Those of us old enough to remember computer punch cards often have an image of engineering simulation as a topic for grad students.

That mind set was evident when software vendors first began to float the idea of design simulation on a PC in the 1980s.

Pioneers in this field were sometimes ridiculed and vilified. Algor Inc.'s Mike Bussler, for example, can recall competitors accusing him of "handing a loaded gun to children" because he had created the first full-featured FEA code that ran on 8088-based machines. "We couldn't go anywhere without people condemning us as the moral equivalent of baby killers," he says.

One of the arguments thrown at Bussler back then was that only specialists could be trusted to simulate engineering systems correctly. But that's not an opinion you'll likely hear today. Modern engineering students get introduced to simulation as sophomores. Educators teaching simulation to undergraduates also emphasize the need for verifying simulation results with actual data.

How best to get across such concepts was a hot topic at the recent National Instruments Corp. NI Week conference. Dr. Wayne Book, Husco/Ramirez chair of fluid power and motion control in Georgia Tech's school of mechanical engineering quipped that, "Simulations are doomed to succeed. I like to use that catchphrase because it sticks with people and reinforces the attitude that simulations must be verified. Their parameters can be adjusted arbitrarily and falsely. If you're not careful, they can predict pretty much whatever you want."

Don't think simulation for undergraduates is just a trivial exercise in pointing-and-clicking. Georgia Tech engineering students get introduced to simulation in a course on numerical methods. But simulations, of course, can encompass several disciplines such as dynamics, materials science, and control theory. "It's challenging as an instructor to tie all those together when you've only personally taught one or two of the courses yourself.
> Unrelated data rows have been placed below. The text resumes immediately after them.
-- ==== Sys2Proof/Machine/RegMap.lean ====
section
/-! DEFINITION. The register map (R13, R14, R29, R30, Table ORG-7 and the register table of every block): where each
register and field stands, its access, its view and its value after a cold start.  A register's place is its offset in
its die's 16 MiB window, block slot included.  A field whose reset column gives no number (from OTP, from the image,
per die) has reset 0 here; what is loaded into it, and when, the start commands say (log entry 12). -/

namespace Sys2Proof.Machine

/-- The access kinds of R14. -/
inductive Access where
  | rw | ro | wo | w1c | w1s | rc
  deriving DecidableEq, Repr

/-- Which dies hold a register. -/
inductive Space where
  | cdie | hub | both
  deriving DecidableEq, Repr

/-- One field of a register: its bits, access, view (privileged only or both), reset value, and whether reads go through
the block's shadow copy. -/
structure FieldSpec where
  lsb : Nat
  width : Nat
  access : Access
  priv : Bool
  reset : Nat
  shadow : Bool
  deriving DecidableEq, Repr

/-- One register of the map: `base` is slot × 0x1_0000 + offset, repeated for `cnt` instances at `stride`, and for `rep`
consecutive words; `sel` is the place of the register that selects what it reports. -/
structure RegSpec where
  base : Nat
  cnt : Nat
  stride : Nat
  rep : Nat
  space : Space
  sel : Option Nat
  fields : List FieldSpec
  deriving DecidableEq, Repr

/-- A field as the meanings name it: its register's place, instance stride, bits, and the register's reset value. -/
structure Fld where
  base : Nat
  stride : Nat
  lsb : Nat
  width : Nat
  rst : Nat
  deriving DecidableEq, Repr

/-! ### The ID block -/

/-- ID_DIE.die (R34). -/
def Fld.idDie_die : Fld := ⟨0x0, 0x0, 0, 3, 0x0⟩
/-- ID_DIE.kind (R34). -/
def Fld.idDie_kind : Fld := ⟨0x0, 0x0, 4, 2, 0x0⟩
/-- ID_DIE.stepping (R34). -/
def Fld.idDie_stepping : Fld := ⟨0x0, 0x0, 8, 8, 0x0⟩
/-- ID_DIE.design (R34). -/
def Fld.idDie_design : Fld := ⟨0x0, 0x0, 16, 16, 0x0⟩
/-- ID_MODULE.part (R34). -/
def Fld.idModule_part : Fld := ⟨0x4, 0x0, 0, 4, 0x0⟩
/-- ID_MODULE.cdies (R34). -/
def Fld.idModule_cdies : Fld := ⟨0x4, 0x0, 4, 4, 0x0⟩
/-- ID_MODULE.board (R34). -/
def Fld.idModule_board : Fld := ⟨0x4, 0x0, 8, 8, 0x0⟩
/-- ID_MODULE.slot_id (R34). -/
def Fld.idModule_slot_id : Fld := ⟨0x4, 0x0, 16, 4, 0x0⟩
/-- ID_UNITS.ncores (R34). -/
def Fld.idUnits_ncores : Fld := ⟨0x8, 0x0, 0, 8, 0x0⟩
/-- ID_UNITS.clusters (R34). -/
def Fld.idUnits_clusters : Fld := ⟨0x8, 0x0, 8, 4, 0x0⟩
/-- ID_UNITS.memctl (R34). -/
def Fld.idUnits_memctl : Fld := ⟨0x8, 0x0, 12, 4, 0x0⟩
/-- ID_UNITS.dma (R34). -/
def Fld.idUnits_dma : Fld := ⟨0x8, 0x0, 16, 4, 0x0⟩
/-- ID_UNITS.isp (R34). -/
def Fld.idUnits_isp : Fld := ⟨0x8, 0x0, 20, 4, 0x0⟩
/-- ID_UNITS.rly (R34). -/
def Fld.idUnits_rly : Fld := ⟨0x8, 0x0, 24, 4, 0x0⟩
/-- ID_SERIAL.serial (R34). -/
def Fld.idSerial_serial : Fld := ⟨0x10, 0x4, 0, 32, 0x0⟩

/-- The registers of the ID block. -/
def regsId : List RegSpec := [
  ⟨0x0, 1, 0x0, 1, .both, none, [⟨0, 3, .ro, false, 0x0, false⟩, ⟨4, 2, .ro, false, 0x0, false⟩, ⟨8, 8, .ro, false, 0x0, false⟩, ⟨16, 16, .ro, false, 0x0, false⟩]⟩ /- ID_DIE -/,
  ⟨0x4, 1, 0x0, 1, .both, none, [⟨0, 4, .ro, false, 0x0, false⟩, ⟨4, 4, .ro, false, 0x0, false⟩, ⟨8, 8, .ro, false, 0x0, false⟩, ⟨16, 4, .ro, false, 0x0, false⟩]⟩ /- ID_MODULE -/,
  ⟨0x8, 1, 0x0, 1, .both, none, [⟨0, 8, .ro, false, 0x0, false⟩, ⟨8, 4, .ro, false, 0x0, false⟩, ⟨12, 4, .ro, false, 0x0, false⟩, ⟨16, 4, .ro, false, 0x0, false⟩, ⟨20, 4, .ro, false, 0x0, false⟩, ⟨24, 4, .ro, false, 0x0, false⟩]⟩ /- ID_UNITS -/,
  ⟨0x10, 1, 0x0, 4, .both, none, [⟨0, 32, .ro, false, 0x0, false⟩]⟩ /- ID_SERIAL -/]

/-! ### The BOOT block -/

/-- BOOT_STATUS.phase (R63). -/
def Fld.bootStatus_phase : Fld := ⟨0x310000, 0x0, 0, 4, 0x0⟩
/-- BOOT_STATUS.slot (R63). -/
def Fld.bootStatus_slot : Fld := ⟨0x310000, 0x0, 4, 1, 0x0⟩
/-- BOOT_STATUS.trial (R63). -/
def Fld.bootStatus_trial : Fld := ⟨0x310000, 0x0, 5, 1, 0x0⟩
/-- BOOT_STATUS.fail_a (R63). -/
def Fld.bootStatus_fail_a : Fld := ⟨0x310000, 0x0, 8, 4, 0x0⟩
/-- BOOT_STATUS.fail_b (R63). -/
def Fld.bootStatus_fail_b : Fld := ⟨0x310000, 0x0, 12, 4, 0x0⟩
/-- BOOT_STATUS.sections (R63). -/
def Fld.bootStatus_sections : Fld := ⟨0x310000, 0x0, 16, 4, 0x0⟩
/-- BOOT_SLOT.active (R63). -/
def Fld.bootSlot_active : Fld := ⟨0x310004, 0x0, 0, 1, 0x0⟩
/-- BOOT_SLOT.pending (R63). -/
def Fld.bootSlot_pending : Fld := ⟨0x310004, 0x0, 1, 1, 0x0⟩
/-- BOOT_SLOT.pending_slot (R63). -/
def Fld.bootSlot_pending_slot : Fld := ⟨0x310004, 0x0, 2, 1, 0x0⟩
/-- BOOT_SLOT.commit_busy (R63). -/
def Fld.bootSlot_commit_busy : Fld := ⟨0x310004, 0x0, 3, 1, 0x0⟩
/-- BOOT_SLOT.commit_fail (R63). -/
def Fld.bootSlot_commit_fail : Fld := ⟨0x310004, 0x0, 4, 4, 0x0⟩
/-- BOOT_SLOT.record_seq (R63). -/
def Fld.bootSlot_record_seq : Fld := ⟨0x310004, 0x0, 16, 16, 0x0⟩
/-- BOOT_IMAGE.rollback_index (R63). -/
def Fld.bootImage_rollback_index : Fld := ⟨0x310008, 0x0, 0, 7, 0x0⟩
/-- BOOT_IMAGE.otp_counter (R63). -/
def Fld.bootImage_otp_counter : Fld := ⟨0x310008, 0x0, 8, 7, 0x0⟩
/-- BOOT_IMAGE.burn_pending (R63). -/
def Fld.bootImage_burn_pending : Fld := ⟨0x310008, 0x0, 15, 1, 0x0⟩
/-- BOOT_IMAGE.reload_size (R63). -/
def Fld.bootImage_reload_size : Fld := ⟨0x310008, 0x0, 16, 8, 0x0⟩
/-- BOOT_RESTART.last_class (R63). -/
def Fld.bootRestart_last_class : Fld := ⟨0x310018, 0x0, 0, 2, 0x0⟩
/-- BOOT_RESTART.last_die (R63). -/
def Fld.bootRestart_last_die : Fld := ⟨0x310018, 0x0, 4, 3, 0x0⟩
/-- BOOT_RESTART.requested (R63). -/
def Fld.bootRestart_requested : Fld := ⟨0x310018, 0x0, 7, 1, 0x0⟩
/-- BOOT_RESTART.die_restarts (R63). -/
def Fld.bootRestart_die_restarts : Fld := ⟨0x310018, 0x0, 8, 8, 0x0⟩
/-- BOOT_RESTART.warm_restarts (R63). -/
def Fld.bootRestart_warm_restarts : Fld := ⟨0x310018, 0x0, 16, 8, 0x0⟩
/-- BOOT_REQ.warm (R63). -/
def Fld.bootReq_warm : Fld := ⟨0x31001c, 0x0, 0, 1, 0x0⟩
/-- BOOT_REQ.cold (R63). -/
def Fld.bootReq_cold : Fld := ⟨0x31001c, 0x0, 1, 1, 0x0⟩
/-- BOOT_VERSION.image_version (R63). -/
def Fld.bootVersion_image_version : Fld := ⟨0x31000c, 0x0, 0, 32, 0x0⟩
/-- BOOT_FIRST_FRAME_LO.dt (R63). -/
def Fld.bootFirstFrameLo_dt : Fld := ⟨0x310010, 0x0, 0, 32, 0x0⟩
/-- BOOT_FIRST_FRAME_HI.dt (R63). -/
def Fld.bootFirstFrameHi_dt : Fld := ⟨0x310014, 0x0, 0, 32, 0x0⟩

/-- The registers of the BOOT block. -/
def regsBoot : List RegSpec := [
  ⟨0x310000, 1, 0x0, 1, .hub, none, [⟨0, 4, .ro, false, 0x0, false⟩, ⟨4, 1, .ro, false, 0x0, false⟩, ⟨5, 1, .ro, false, 0x0, false⟩, ⟨8, 4, .ro, false, 0x0, false⟩, ⟨12, 4, .ro, false, 0x0, false⟩, ⟨16, 4, .ro, false, 0x0, false⟩]⟩ /- BOOT_STATUS -/,
  ⟨0x310004, 1, 0x0, 1, .hub, none, [⟨0, 1, .ro, false, 0x0, false⟩, ⟨1, 1, .ro, false, 0x0, false⟩, ⟨2, 1, .ro, false, 0x0, false⟩, ⟨3, 1, .ro, true, 0x0, false⟩, ⟨4, 4, .ro, true, 0x0, false⟩, ⟨16, 16, .ro, false, 0x0, false⟩]⟩ /- BOOT_SLOT -/,
  ⟨0x310008, 1, 0x0, 1, .hub, none, [⟨0, 7, .ro, false, 0x0, false⟩, ⟨8, 7, .ro, false, 0x0, false⟩, ⟨15, 1, .ro, false, 0x0, false⟩, ⟨16, 8, .ro, false, 0x0, false⟩]⟩ /- BOOT_IMAGE -/,
  ⟨0x310018, 1, 0x0, 1, .hub, none, [⟨0, 2, .ro, false, 0x0, false⟩, ⟨4, 3, .ro, false, 0x0, false⟩, ⟨7, 1, .ro, false, 0x0, false⟩, ⟨8, 8, .ro, false, 0x0, false⟩, ⟨16, 8, .ro, false, 0x0, false⟩]⟩ /- BOOT_RESTART -/,
  ⟨0x31001c, 1, 0x0, 1, .hub, none, [⟨0, 1, .w1s, true, 0x0, false⟩, ⟨1, 1, .w1s, true, 0x0, false⟩]⟩ /- BOOT_REQ -/,
  ⟨0x31000c, 1, 0x0, 1, .hub, none, [⟨0, 32, .ro, false, 0x0, false⟩]⟩ /- BOOT_VERSION -/,
  ⟨0x310010, 1, 0x0, 1, .hub, none, [⟨0, 32, .ro, false, 0x0, false⟩]⟩ /- BOOT_FIRST_FRAME_LO -/,
  ⟨0x310014, 1, 0x0, 1, .hub, none, [⟨0, 32, .ro, false, 0x0, false⟩]⟩ /- BOOT_FIRST_FRAME_HI -/]

/-! ### The SEQHub block -/

/-- SEQ_FR_STATUS.running (R98). -/
def Fld.seqFrStatus_running : Fld := ⟨0x30000, 0x0, 0, 1, 0x0⟩
/-- SEQ_FR_STATUS.synced (R98). -/
def Fld.seqFrStatus_synced : Fld := ⟨0x30000, 0x0, 1, 1, 0x0⟩
/-- SEQ_FR_STATUS.holdover (R98). -/
def Fld.seqFrStatus_holdover : Fld := ⟨0x30000, 0x0, 2, 1, 0x0⟩
/-- SEQ_FR_STATUS.stretched (R98). -/
def Fld.seqFrStatus_stretched : Fld := ⟨0x30000, 0x0, 3, 1, 0x0⟩
/-- SEQ_FR_STATUS.epoch (R98). -/
def Fld.seqFrStatus_epoch : Fld := ⟨0x30000, 0x0, 16, 16, 0x0⟩
/-- SEQ_FR_VARIANT.var0 (R98). -/
def Fld.seqFrVariant_var0 : Fld := ⟨0x30028, 0x0, 0, 7, 0x0⟩
/-- SEQ_FR_VARIANT.unc0 (R98). -/
def Fld.seqFrVariant_unc0 : Fld := ⟨0x30028, 0x0, 7, 1, 0x0⟩
/-- SEQ_FR_VARIANT.var1 (R98). -/
def Fld.seqFrVariant_var1 : Fld := ⟨0x30028, 0x0, 8, 7, 0x0⟩
/-- SEQ_FR_VARIANT.unc1 (R98). -/
def Fld.seqFrVariant_unc1 : Fld := ⟨0x30028, 0x0, 15, 1, 0x0⟩
/-- SEQ_FR_VARIANT.var2 (R98). -/
def Fld.seqFrVariant_var2 : Fld := ⟨0x30028, 0x0, 16, 7, 0x0⟩
/-- SEQ_FR_VARIANT.unc2 (R98). -/
def Fld.seqFrVariant_unc2 : Fld := ⟨0x30028, 0x0, 23, 1, 0x0⟩
/-- SEQ_FR_VARIANT.var3 (R98). -/
def Fld.seqFrVariant_var3 : Fld := ⟨0x30028, 0x0, 24, 7, 0x0⟩
/-- SEQ_FR_VARIANT.unc3 (R98). -/
def Fld.seqFrVariant_unc3 : Fld := ⟨0x30028, 0x0, 31, 1, 0x0⟩
/-- SEQ_FR_FRAME.value (R98). -/
def Fld.seqFrFrame_value : Fld := ⟨0x30004, 0x0, 0, 32, 0x0⟩
/-- SEQ_FR_START_DT_LO.value (R98). -/
def Fld.seqFrStartDtLo_value : Fld := ⟨0x30008, 0x0, 0, 32, 0x0⟩
/-- SEQ_FR_START_DT_HI.value (R98). -/
def Fld.seqFrStartDtHi_value : Fld := ⟨0x3000c, 0x0, 0, 32, 0x0⟩
/-- SEQ_FR_START_WT_LO.value (R98). -/
def Fld.seqFrStartWtLo_value : Fld := ⟨0x30010, 0x0, 0, 32, 0x0⟩
/-- SEQ_FR_START_WT_HI.value (R98). -/
def Fld.seqFrStartWtHi_value : Fld := ⟨0x30014, 0x0, 0, 32, 0x0⟩
/-- SEQ_FR_PHASE_ERR.value (R98). -/
def Fld.seqFrPhaseErr_value : Fld := ⟨0x30018, 0x0, 0, 32, 0x0⟩
/-- SEQ_FR_REALIGN.value (R98). -/
def Fld.seqFrRealign_value : Fld := ⟨0x3001c, 0x0, 0, 32, 0x0⟩
/-- SEQ_FR_LOST_LO.value (R98). -/
def Fld.seqFrLostLo_value : Fld := ⟨0x30020, 0x0, 0, 32, 0x0⟩
/-- SEQ_FR_LOST_HI.value (R98). -/
def Fld.seqFrLostHi_value : Fld := ⟨0x30024, 0x0, 0, 32, 0x0⟩
/-- SEQ_FRAME_OLDEST.value (R99). -/
def Fld.seqFrameOldest_value : Fld := ⟨0x30004, 0x0, 0, 32, 0x0⟩
/-- SEQ_FRAME_NEWEST.value (R99). -/
def Fld.seqFrameNewest_value : Fld := ⟨0x30008, 0x0, 0, 32, 0x0⟩

/-- The registers of the SEQHub block. -/
def regsSeqHub : List RegSpec := [
  ⟨0x30000, 1, 0x0, 1, .hub, none, [⟨0, 1, .ro, false, 0x0, false⟩, ⟨1, 1, .ro, false, 0x0, false⟩, ⟨2, 1, .ro, false, 0x0, false⟩, ⟨3, 1, .ro, false, 0x0, false⟩, ⟨16, 16, .ro, false, 0x0, false⟩]⟩ /- SEQ_FR_STATUS -/,
  ⟨0x30028, 1, 0x0, 1, .hub, none, [⟨0, 7, .ro, false, 0x0, false⟩, ⟨7, 1, .ro, false, 0x0, false⟩, ⟨8, 7, .ro, false, 0x0, false⟩, ⟨15, 1, .ro, false, 0x0, false⟩, ⟨16, 7, .ro, false, 0x0, false⟩, ⟨23, 1, .ro, false, 0x0, false⟩, ⟨24, 7, .ro, false, 0x0, false⟩, ⟨31, 1, .ro, false, 0x0, false⟩]⟩ /- SEQ_FR_VARIANT -/,
  ⟨0x30004, 1, 0x0, 1, .hub, none, [⟨0, 32, .ro, false, 0x0, false⟩]⟩ /- SEQ_FR_FRAME -/,
  ⟨0x30008, 1, 0x0, 1, .hub, none, [⟨0, 32, .ro, false, 0x0, false⟩]⟩ /- SEQ_FR_START_DT_LO -/,
  ⟨0x3000c, 1, 0x0, 1, .hub, none, [⟨0, 32, .ro, false, 0x0, false⟩]⟩ /- SEQ_FR_START_DT_HI -/,
  ⟨0x30010, 1, 0x0, 1, .hub, none, [⟨0, 32, .ro, false, 0x0, false⟩]⟩ /- SEQ_FR_START_WT_LO -/,
  ⟨0x30014, 1, 0x0, 1, .hub, none, [⟨0, 32, .ro, false, 0x0, false⟩]⟩ /- SEQ_FR_START_WT_HI -/,
  ⟨0x30018, 1, 0x0, 1, .hub, none, [⟨0, 32, .ro, false, 0x0, false⟩]⟩ /- SEQ_FR_PHASE_ERR -/,
  ⟨0x3001c, 1, 0x0, 1, .hub, none, [⟨0, 32, .ro, false, 0x0, false⟩]⟩ /- SEQ_FR_REALIGN -/,
  ⟨0x30020, 1, 0x0, 1, .hub, none, [⟨0, 32, .ro, false, 0x0, false⟩]⟩ /- SEQ_FR_LOST_LO -/,
  ⟨0x30024, 1, 0x0, 1, .hub, none, [⟨0, 32, .ro, false, 0x0, false⟩]⟩ /- SEQ_FR_LOST_HI -/,
  ⟨0x30004, 1, 0x0, 1, .cdie, none, [⟨0, 32, .ro, false, 0x0, false⟩]⟩ /- SEQ_FRAME_OLDEST -/,
  ⟨0x30008, 1, 0x0, 1, .cdie, none, [⟨0, 32, .ro, false, 0x0, false⟩]⟩ /- SEQ_FRAME_NEWEST -/]

/-! ### The SEQ block -/

/-- SEQ_STATUS.variant (R99). -/
def Fld.seqStatus_variant : Fld := ⟨0x30000, 0x0, 0, 7, 0x0⟩
/-- SEQ_STATUS.fence (R99). -/
def Fld.seqStatus_fence : Fld := ⟨0x30000, 0x0, 7, 1, 0x0⟩
/-- SEQ_STATUS.in_flight (R99). -/
def Fld.seqStatus_in_flight : Fld := ⟨0x30000, 0x0, 8, 3, 0x0⟩
/-- SEQ_STATUS.held_start (R99). -/
def Fld.seqStatus_held_start : Fld := ⟨0x30000, 0x0, 11, 1, 0x0⟩
/-- SEQ_WD_FIRST.node (R99). -/
def Fld.seqWdFirst_node : Fld := ⟨0x3000c, 0x0, 0, 12, 0x0⟩
/-- SEQ_WD_FIRST.late (R99). -/
def Fld.seqWdFirst_late : Fld := ⟨0x3000c, 0x0, 12, 1, 0x0⟩
/-- SEQ_WD_FIRST.early (R99). -/
def Fld.seqWdFirst_early : Fld := ⟨0x3000c, 0x0, 13, 1, 0x0⟩
/-- SEQ_WD_FIRST.valid (R99). -/
def Fld.seqWdFirst_valid : Fld := ⟨0x3000c, 0x0, 31, 1, 0x0⟩
/-- SEQ_WD_COUNT.early (R99). -/
def Fld.seqWdCount_early : Fld := ⟨0x30014, 0x0, 0, 16, 0x0⟩
/-- SEQ_WD_COUNT.late (R99). -/
def Fld.seqWdCount_late : Fld := ⟨0x30014, 0x0, 16, 16, 0x0⟩
/-- SEQ_SKIP_COUNT.skipped (R99). -/
def Fld.seqSkipCount_skipped : Fld := ⟨0x30018, 0x0, 0, 16, 0x0⟩
/-- SEQ_SKIP_COUNT.held (R99). -/
def Fld.seqSkipCount_held : Fld := ⟨0x30018, 0x0, 16, 16, 0x0⟩
/-- SEQ_NODE_SEL.node (R99). -/
def Fld.seqNodeSel_node : Fld := ⟨0x30020, 0x0, 0, 12, 0x0⟩
/-- SEQ_NODE_SEL.slot (R99). -/
def Fld.seqNodeSel_slot : Fld := ⟨0x30020, 0x0, 12, 2, 0x0⟩
/-- SEQ_NODE_STATE.count (R99). -/
def Fld.seqNodeState_count : Fld := ⟨0x30024, 0x0, 0, 8, 0x0⟩
/-- SEQ_NODE_STATE.status (R99). -/
def Fld.seqNodeState_status : Fld := ⟨0x30024, 0x0, 8, 4, 0x0⟩
/-- SEQ_NODE_STATE.exists (R99). -/
def Fld.seqNodeState_exists : Fld := ⟨0x30024, 0x0, 12, 1, 0x0⟩
/-- SEQ_NODE_STATE.released (R99). -/
def Fld.seqNodeState_released : Fld := ⟨0x30024, 0x0, 13, 1, 0x0⟩
/-- SEQ_NODE_STATE.complete (R99). -/
def Fld.seqNodeState_complete : Fld := ⟨0x30024, 0x0, 14, 1, 0x0⟩
/-- SEQ_NODE_STATE.pending (R99). -/
def Fld.seqNodeState_pending : Fld := ⟨0x30024, 0x0, 16, 13, 0x0⟩
/-- SEQ_HELD_STARTS.value (R99). -/
def Fld.seqHeldStarts_value : Fld := ⟨0x3001c, 0x0, 0, 32, 0x0⟩
/-- SEQ_NODE_FRAME.value (R99). -/
def Fld.seqNodeFrame_value : Fld := ⟨0x30028, 0x0, 0, 32, 0x0⟩
/-- SEQ_WD_FRAME.value (R99). -/
def Fld.seqWdFrame_value : Fld := ⟨0x30010, 0x0, 0, 32, 0x0⟩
And not every student ‘gets it,'" he says.

Moreover, graphically oriented simulation programs can be deceptively simple to naive students. "It is a struggle to make easy-to-use tools compatible with understanding what is really going on under the hood," says Book.

"That's even true of spread sheets," he says. "Some of the biggest mistakes I've personally made have been with spread sheets because they are so powerful. We tend to rely on them beyond our intuition and not think about the results. Students can get trapped this way and come out with crazy outcomes because they have no concept of the ball park magnitude of what they should be expecting."

Nevertheless, simulation helps students because it speeds the trial-and-error process. And future sophomores will likely experience simulation far differently than today. "Full simulation with out needing to know any numerical analysis is the ultimate end of all software development," says Algor's Mike Bussler. "Will you still have to know a lot about what you are designing? You bet you will. But simulation will help you learn faster and give you a better chance of getting it right the first time."